Gábor Horváth via Phabricator via cfe-commits cfe-commits at lists.llvm.org
Tue Dec 17 11:46:28 PST 2019 

xazax.hun added inline comments.


================
Comment at: clang/lib/StaticAnalyzer/Checkers/CheckPlacementNew.cpp:22
+                            ProgramStateRef State) const;
+  mutable std::unique_ptr<BuiltinBug> BT_Placement;
+};
----------------
I think now it is safe to have the bugtype by value and use member initialization.


================
Comment at: clang/lib/StaticAnalyzer/Checkers/CheckPlacementNew.cpp:35
+  //   long *lp = ::new (buf) long;
+  if (const auto *TVRegion = dyn_cast<TypedValueRegion>(MRegion))
+    // FIXME Handle offset other than 0. E.g.:
----------------
Add braces here.


================
Comment at: clang/lib/StaticAnalyzer/Checkers/CheckPlacementNew.cpp:40
+    if (const auto *ERegion = dyn_cast<ElementRegion>(TVRegion)) {
+      const auto *SRegion = cast<SubRegion>(ERegion->getSuperRegion());
+      DefinedOrUnknownSVal Extent = SRegion->getExtent(svalBuilder);
----------------
Hmm, I think this logic might need some more testing.

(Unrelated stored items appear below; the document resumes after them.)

-- ==== Sys2Proof/Machine/HostRegs.lean ====
section
/-! DEFINITION. Machine/HostRegs.lean: the contents of the host window's registers, and their mirror on MDIO (R66, R104, R140, R217,
R245, R288, R324, R362, R418, R461, R496, R528, R569, R603, R631, R671, R708, R735, R765). -/

namespace Sys2Proof.Machine

open Sys2Proof

/-- A register word from its fields, each a width in bits and a value, lowest field first (R5). -/
def bitFields : List (Nat × Nat) → Nat
  | [] => 0
  | (w, x) :: l => x % 2 ^ w + 2 ^ w * bitFields l

/-- A map register: bit `n` for each of 32 numbers from `base` that `f` holds of. (PRESUMED: log entry 102) -/
def mapBits (base : Nat) (f : Nat → Bool) : Nat := flags ((List.range 32).map fun n => f (base + n))

/-! ### This chapter's own (R245) -/

/-- HW_ID. -/
def hwId (s : State) : Nat :=
  bitFields [(16, 0x0128), (2, b2n s.ident.revB), (2, s.boot.baseline), (2, supportedBaselines s), (1, b2n s.ident.iax)]

/-- MODE_STATUS (R66); in recovery MODE and TARGET read Watch (R132). (DEDUCED: log entries 24, 277) -/
def modeStatus (s : State) : Nat :=
  let r := s.boot.recovery
  bitFields [(3, if r || decide (s.sup.mode = .off) then 1 else s.sup.mode.code), (3, if r then 1 else s.sup.target.code), (1, b2n (holdReady s)),
    (1, b2n (strikeOpen s)), (1, b2n s.sw.ovCut), (1, b2n (rideActive s)), (1, b2n s.sup.transition.isSome), (1, b2n r), (4, 0),
    (16, s.sup.vinMv)]

/-- SUPPLY_STATUS (R66). -/
def supplyStatus (s : State) : Nat := bitFields [(16, s.sup.vholdMv), (16, s.sup.vinMinMv)]

/-- TIME_STATUS (R104). -/
def timeStatus (s : State) : Nat :=
  bitFields [(3, s.tb.quality.code), (2, s.tb.source.code), (1, b2n s.tb.tenMhz), (1, b2n s.tb.ppsPresent), (1, b2n s.tb.rtcFail),
    (1, b2n s.tb.coldStart), (7, 0), (16, s.tb.stepCount)]

/-- BOOT_STATUS (R140). -/
def bootStatus (s : State) : Nat :=
  let b := s.boot
  bitFields [(1, b2n b.bankB), (1, b2n b.trial), (1, b2n b.fallback), (1, b2n b.recovery), (1, b.slot.getD 0), (1, b2n (configValid s)),
    (3, b.cause.code), (4, b.stage.code), (3, 0), (16, b.bootCount)]

/-- PATH codes (R245). -/
def pathCode : HostPath → Nat
  | .pcie => 0
  | .spi => 1

/-- ACCESS_ERR. -/
def accessErrWord (s : State) : Nat :=
  let e := s.host.err
  bitFields [(16, e.offset.toNat), (3, e.kind.toNat), (1, b2n e.path), (1, b2n e.write), (2, e.width.toNat), (1, b2n e.overflow),
    (8, e.count.toNat)]

/-- RING_CTRL. -/
def ringCtrl (s : State) : Nat :=
  let r := s.host.rings
  bitFields [(1, b2n r.enable), (1, b2n r.locBuffer), (1, 0), (1, b2n r.ownerSpi)]

/-- The transport of the ring owner. -/
def ringTransport (s : State) : Transport := if s.host.rings.ownerSpi then .spi else .pcie

/-- The rings are served: enabled, on a path that serves KMP (R148, R245). -/
def ringsServed (s : State) : Bool := s.host.rings.enable && transportServed (ringTransport s) s

/-- RING_STATUS. -/
def ringStatus (s : State) : Nat := bitFields [(1, b2n (ringsServed s)), (2, s.host.rings.fault.toNat)]

/-- HOST_FLAG and CORE_FLAG. -/
def hostFlag (s : State) : Nat :=
  bitFields [(1, b2n s.host.driverUp), (1, b2n s.host.quiesceReq), (6, 0), (24, s.host.hostFree.toNat)]
def coreFlag (s : State) : Nat :=
  bitFields [(1, b2n s.host.fwUp), (1, b2n s.host.quiesced), (14, 0), (16, s.host.fwStarts.toNat)]

/-- The registers of the host window's own chapter, TIME_LATCH as the peek alias reads it (R224, R245). -/
def ownRegs (s : State) : List (Nat × Nat) :=
  let h := s.host
  let r := h.rings
  let x := h.snap
  [(0x0000, hwId s), (0x0004, if s.boot.loading.isSome then 0 else s.boot.version), (0x0008, s.ident.serial.toNat % 2 ^ 32),
    (0x000C, s.ident.serial.toNat / 2 ^ 32), (0x0010, modeStatus s), (0x0014, supplyStatus s), (0x0018, timeStatus s),
    (0x001C, bootStatus s), (0x0024, accessErrWord s), (0x0028, h.intCause.toNat), (0x002C, h.intMask.toNat),
    (0x0030, (intPending h).toNat), (0x0100, ringCtrl s), (0x0104, ringStatus s), (0x0108, r.reqBase.toNat % 2 ^ 32),
    (0x010C, r.reqBase.toNat / 2 ^ 32), (0x0110, r.reqLog2.toNat), (0x0114, r.reqTail.toNat), (0x0118, r.reqHead.toNat),
    (0x0120, r.rspBase.toNat % 2 ^ 32), (0x0124, r.rspBase.toNat / 2 ^ 32), (0x0128, r.rspLog2.toNat), (0x012C, r.rspHead.toNat),
    (0x0130, r.rspTail.toNat), (0x0200, x.ns), (0x0204, x.ns), (0x0208, x.sec % 2 ^ 32),
    (0x020C, bitFields [(16, x.sec / 2 ^ 32), (8, x.count.toNat), (2, x.cause.toNat), (3, x.quality.toNat)]),
    (0x0210, bitFields [(1, 0), (1, b2n x.armPps)]), (0x0220, hostFlag s), (0x0224, coreFlag s), (0x0228, h.hostWrites.toNat),
    (0x0230, h.scratch0.toNat), (0x0234, h.scratch1.toNat), (0x0238, h.scratch2.toNat), (0x023C, h.scratch3.toNat),
    (0x0300, h.msixAddrLo.toNat), (0x0304, h.msixAddrHi.toNat), (0x0308, h.msixData.toNat), (0x030C, b2n h.msixMask),
    (0x0380, b2n h.msixPending), (0x0384, 0)]

/-! ### Lanes, ports and Causeway (R288, R324, R362) -/

/-- LANE_SEL and CW_SEL of a path. -/
def laneSel (p : HostPath) (s : State) : Nat :=
  match p with
  | .pcie => s.host.laneSelPcie
  | .spi => s.host.laneSelSpi
def cwSel (p : HostPath) (s : State) : Nat :=
  match p with
  | .pcie => s.host.cwSelPcie
  | .spi => s.host.cwSelSpi

/-- LANE_STATUS of a lane, or of none. -/
def laneStatusWord (l : Nat) (s : State) : Nat :=
  if 144 ≤ l then 0xFF0000
  else
    let x := laneOf l s
    bitFields [(2, x.tx.code), (2, x.rx.code), (3, x.rate), (2, x.owner.code), (1, b2n x.signal), (1, b2n x.cdr), (1, b2n x.dfeRail),
      (2, if x.owner = .causeway then x.align.code else 0), (1, b2n x.test.locked), (1, b2n x.quarantine), (8, l)]

/-- CW_STATUS of a lane, or of none. -/
def cwStatusWord (l : Nat) (s : State) : Nat :=
  if 144 ≤ l then 0xFF0000
  else
    let x := linkOf l s
    bitFields [(3, x.state.code), (1, b2n x.joint), (6, cwFlags l s), (6, 0), (8, l)]

/-- The registers of the lane and port block and of the Causeway block. -/
def lineRegs (p : HostPath) (s : State) : List (Nat × Nat) :=
  [(0x0400, laneSel p s), (0x0404, laneStatusWord (laneSel p s) s), (0x0800, cwSel p s), (0x0804, cwStatusWord (cwSel p s) s)] ++
    ((List.range 5).map fun w => (0x0410 + 4 * w, mapBits (32 * w) fun l => decide (l < 144) && (laneOf l s).cdr)) ++
    ((List.range 4).map fun w => (0x0430 + 4 * w, mapBits (32 * w) fun q => (portOf q s).link)) ++
    ((List.range 4).map fun w => (0x0440 + 4 * w, mapBits (32 * w) fun q => (Tbl.get {} s.ports.cage q).present)) ++
    ((List.range 5).map fun w => (0x0810 + 4 * w, mapBits (32 * w) fun l => decide ((linkOf l s).state = .up))) ++
    (List.range 5).map fun w => (0x0830 + 4 * w, mapBits (32 * w) fun l => decide ((linkOf l s).state = .hold))

/-! ### Classification, tables, Truss, Decks and egress (R418, R461, R496, R528) -/

/-- Group `g` holds a BAD entry (R461). -/
def badIn (g : Nat) (s : State) : Bool :=
  let l := s.fwd.live
  match g with
  | 0 => l.bridge.any fun e => e.2.any fun x => x.bad
  | 1 => l.host.any fun e => e.2.any fun x => x.bad
  | 2 => l.label.any fun e => e.2.any fun x => x.bad
  | 3 => !l.badRoots.isEmpty
  | 4 => (l.nexthop.any fun e => e.2.any fun x => x.bad) || l.portset.any fun e => e.2.any fun x => x.bad
  | 5 => l.ecmp.any fun e => e.2.any fun x => x.bad
  | 6 => s.cls.follow.any fun e => e.2.any fun x => x.bad
  | _ => (s.fwd.vlan.any fun e => e.2.bad) || s.fwd.router.any fun x => x.bad

/-- Punt class `n` has dropped a frame within the last second (R418). -/
def puntDropping (n : Nat) (s : State) : Bool :=
  match (Tbl.get {} s.cls.punt n).lastDropAt with
  | none => false
  | some a => decide (s.elapsed < a + sNs 1)

/-- The registers of the classification and table block. -/
def classRegs (s : State) : List (Nat × Nat) :=
  [(0x0C00, bitFields [(5, 0), (1, 0), (1, b2n s.cls.loading), (9, 0), (16, s.cls.parityEvents)]),
    (0x0C04, mapBits 0 fun k => (bankOf k s).reserved),
    (0x0C08, bitFields [(13, followUsed s), (3, 0), (8, min 255 s.cls.held.length)]),
    (0x0C0C, flags ((List.range 8).map fun n => puntDropping n s)),
    (0x0C10, bitFields [(8, flags ((List.range 8).map fun g => badIn g s)), (8, s.fwd.uncorrSeen.toNat), (8, s.fwd.corrSeen.toNat)]),
    (0x0C14, bitFields [(13, s.fwd.results.length), (1, b2n s.fwd.queueFullSeen), (2, 0), (16, s.fwd.contestsWrap)]),
    (0x0C18, flags [s.fwd.gen, s.fwd.pend.isSome, s.fwd.loading])]

/-- DECK_FREE of a Deck (R496). -/
def deckFreeWord (d : Nat) (s : State) : Nat :=
  if s.dp.powered.contains d then bitFields [(16, (deckOf d s).freeCells), (16, (deckOf d s).freeDesc)] else 0

/-- The registers of the Truss, Deck and egress block. -/
def deckRegs (s : State) : List (Nat × Nat) :=
  let d := s.dp
  [(0x1000, bitFields [(8, d.reseqSeen.toNat), (8, d.cellErrSeen.toNat), (8, d.launchDropSeen.toNat), (8, d.exhaustedSeen.toNat)]),
    (0x1130, d.protClasses)] ++
    ((List.range 8).map fun n => (0x1010 + 4 * n, deckFreeWord n s)) ++
    ((List.range 4).map fun w => (0x1100 + 4 * w, mapBits (32 * w) fun p => (egressOf p s).list.isSome)) ++
    ((List.range 4).map fun w => (0x1110 + 4 * w, mapBits (32 * w) fun p => (egressOf p s).pend.isSome)) ++
    (List.range 4).map fun w => (0x1120 + 4 * w, d.delayAlarmMap.toNat / 2 ^ (32 * w) % 2 ^ 32)

/-! ### Span, DRAM, digest, field I/O, cores and counters (R569, R603, R631, R671, R708, R735) -/

/-- The four channels' flags. -/
def chFlags4 (f : Channel → Bool) (s : State) : Nat := flags ((List.range 4).map fun c => f (chan c s))

/-- Temperature of a channel in DRAM_TEMP (R603). -/
def tempByte (c : Nat) (s : State) : Nat := if chPowered c s then twos 1 (chan c s).tempC else 0x80

/-- A slot holds a key (R631). -/
def slotHolds (n : Nat) (s : State) : Bool := decide ((slotOf n s).state = .loaded ∨ (slotOf n s).state = .fused)

/-- IDCODE (R687). -/
def idcode (s : State) : Nat := bitFields [(1, 1), (11, s.ident.vendor.toNat), (16, 0x0128), (4, b2n s.ident.revB)]

/-- A halt waits for the end of a locked sequence. -/
def haltPending (s : State) : Bool := s.dbg.control.pend.isSome || s.dbg.watch.pend.isSome

/-- CORE_STATUS (R708). -/
def coreStatus (s : State) : Nat :=
  bitFields [(3, coreStateCode false s), (3, coreStateCode true s), (1, b2n s.dbg.opened), (1, b2n s.dbg.lockBroken),
    (1, b2n (haltPending s)), (7, 0), (16, s.dbg.lockCount)]

/-- LAST_SNAP_ID (R735). -/
def lastSnapId (s : State) : Nat := (s.cnt.snaps.map fun x => x.id).foldl max 0

/-- The registers of the remaining blocks. -/
def restRegs (s : State) : List (Nat × Nat) :=
  [(0x1400, bitFields [(3, s.span.state.code), (2, s.span.role.code), (1, s.span.cfg.member), (10, 0), (16, countedMask s)]),
    (0x1500, bitFields [(3, (chan 0 s).state.code), (3, (chan 1 s).state.code), (3, (chan 2 s).state.code), (3, (chan 3 s).state.code),
      (4, chFlags4 (fun c => c.retrainDue) s), (4, chFlags4 (fun c => c.withdrawn) s), (4, chFlags4 (fun c => c.uncorrSeen) s),
      (4, chFlags4 (fun c => c.caFailedSeen) s)]),
    (0x1504, bitFields ((List.range 4).map fun c => (8, tempByte c s))),
    (0x1800, bitFields [(16, flags ((List.range 16).map fun n => slotHolds n s)), (1, b2n s.dig.slot0Ok), (1, b2n s.dig.katOk)]),
    (0x1804, bitFields [(16, s.dig.compares.toNat), (16, s.dig.fails.toNat)]),
    (0x1C00, bitFields [(8, pinBits 8 fun n => levelOf (fioOf n s)), (8, pinBits 8 fun n => (fioOf n s).on),
      (8, pinBits 8 fun n => (fioOf n s).latched), (8, pinBits 8 fun n => (fioOf n s).conflict)]),
    (0x1C10, s.io.data), (0x1C14, gpioDir s), (0x1C18, padLevels s), (0x1C1C, padLevels s),
    (0x1C20, bitFields [(16, s.sup.vinMv), (1, b2n (adcOf 0 s).highRange), (1, b2n (adcOf 0 s).rangeStep)]),
    (0x1C24, flags ((List.range 7).map fun c => decide (adcStatus c s ≠ 0 ∧ adcStatus c s ≠ 5))),
    (0x2000, coreStatus s), (0x2004, idcode s),
    (0x2100, bitFields [(10, s.cnt.logHead), (6, 0), (16, flags ((List.range 16).map fun n => (Tbl.get {} s.cnt.monitors n).tripped))]),
    (0x2104, s.cnt.epoch % 2 ^ 32), (0x2108, lastSnapId s % 2 ^ 32)]

/-! ### The map (R217, R219) -/

/-- Every register of the window by its offset, as a path reads it. (DEDUCED: log entries 103, 238) -/
def hostRegs (p : HostPath) (s : State) : List (Nat × Nat) :=
  ownRegs s ++ lineRegs p s ++ classRegs s ++ deckRegs s ++ restRegs s

/-- The word at an offset that is a multiple of 4, without side effect; none where nothing lies (R219). -/
def windowWord (p : HostPath) (o : Nat) (s : State) : Option Nat :=
  if 0x4000 ≤ o ∧ o < 0x8000 then some (leVal (Mem.read 0 s.host.buffer (o - 0x4000) 4))
  else (((hostRegs p s).find? fun r => r.1 == o).map fun r => r.2 % 2 ^ 32)

/-- Offsets that take 8-bit and 16-bit writes (R217). -/
def byteWritable (o : Nat) : Bool :=
  decide (o = 0x002C ∨ o = 0x0220 ∨ 0x0230 ≤ o ∧ o < 0x0240 ∨ 0x0300 ≤ o ∧ o < 0x0400 ∨ 0x4000 ≤ o)

/-- The ring registers. -/
def isRingReg (o : Nat) : Bool := decide (0x0100 ≤ o ∧ o ≤ 0x0130)

/-- The item that MDIO mirrors at index `a` of MMD 30 (R765). -/
def mdioItem (a : Nat) (s : State) : Nat :=
  match a with
  | 0 => hwId s
  | 1 => modeStatus s
  | 2 => timeStatus s
  | 3 => bootStatus s
  | n + 4 => if n < 4 then mapBits (32 * n) fun q => (portOf q s).link else 0

/-- What a read of a register of an MMD over MDIO returns, at port address 0x1C + PRTAD (R765). (DEDUCED: log entry 110) -/
def mdioRead (port mmd reg : Nat) (s : State) : Option Nat :=
  if port ≠ 0x1C + s.io.prtad ∨ s.sup.mode = .shelf ∨ s.sup.mode = .off then none
  else if mmd ≠ 30 then some 0
  else some (mdioItem (reg / 2) s / 2 ^ (16 * (reg % 2)) % 2 ^ 16)

end Sys2Proof.Machine
end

Could you add some tests with multi dimensional arrays?


================
Comment at: clang/lib/StaticAnalyzer/Checkers/CheckPlacementNew.cpp:44
+      // This is modelled by the MallocChecker.
+      const llvm::APSInt *ExtentInt = svalBuilder.getKnownValue(State, Extent);
+      if (!ExtentInt)
----------------
This query will only check if you know the exact value of the target of placement you.

What you actually care about if the size is at least as big as the placed object.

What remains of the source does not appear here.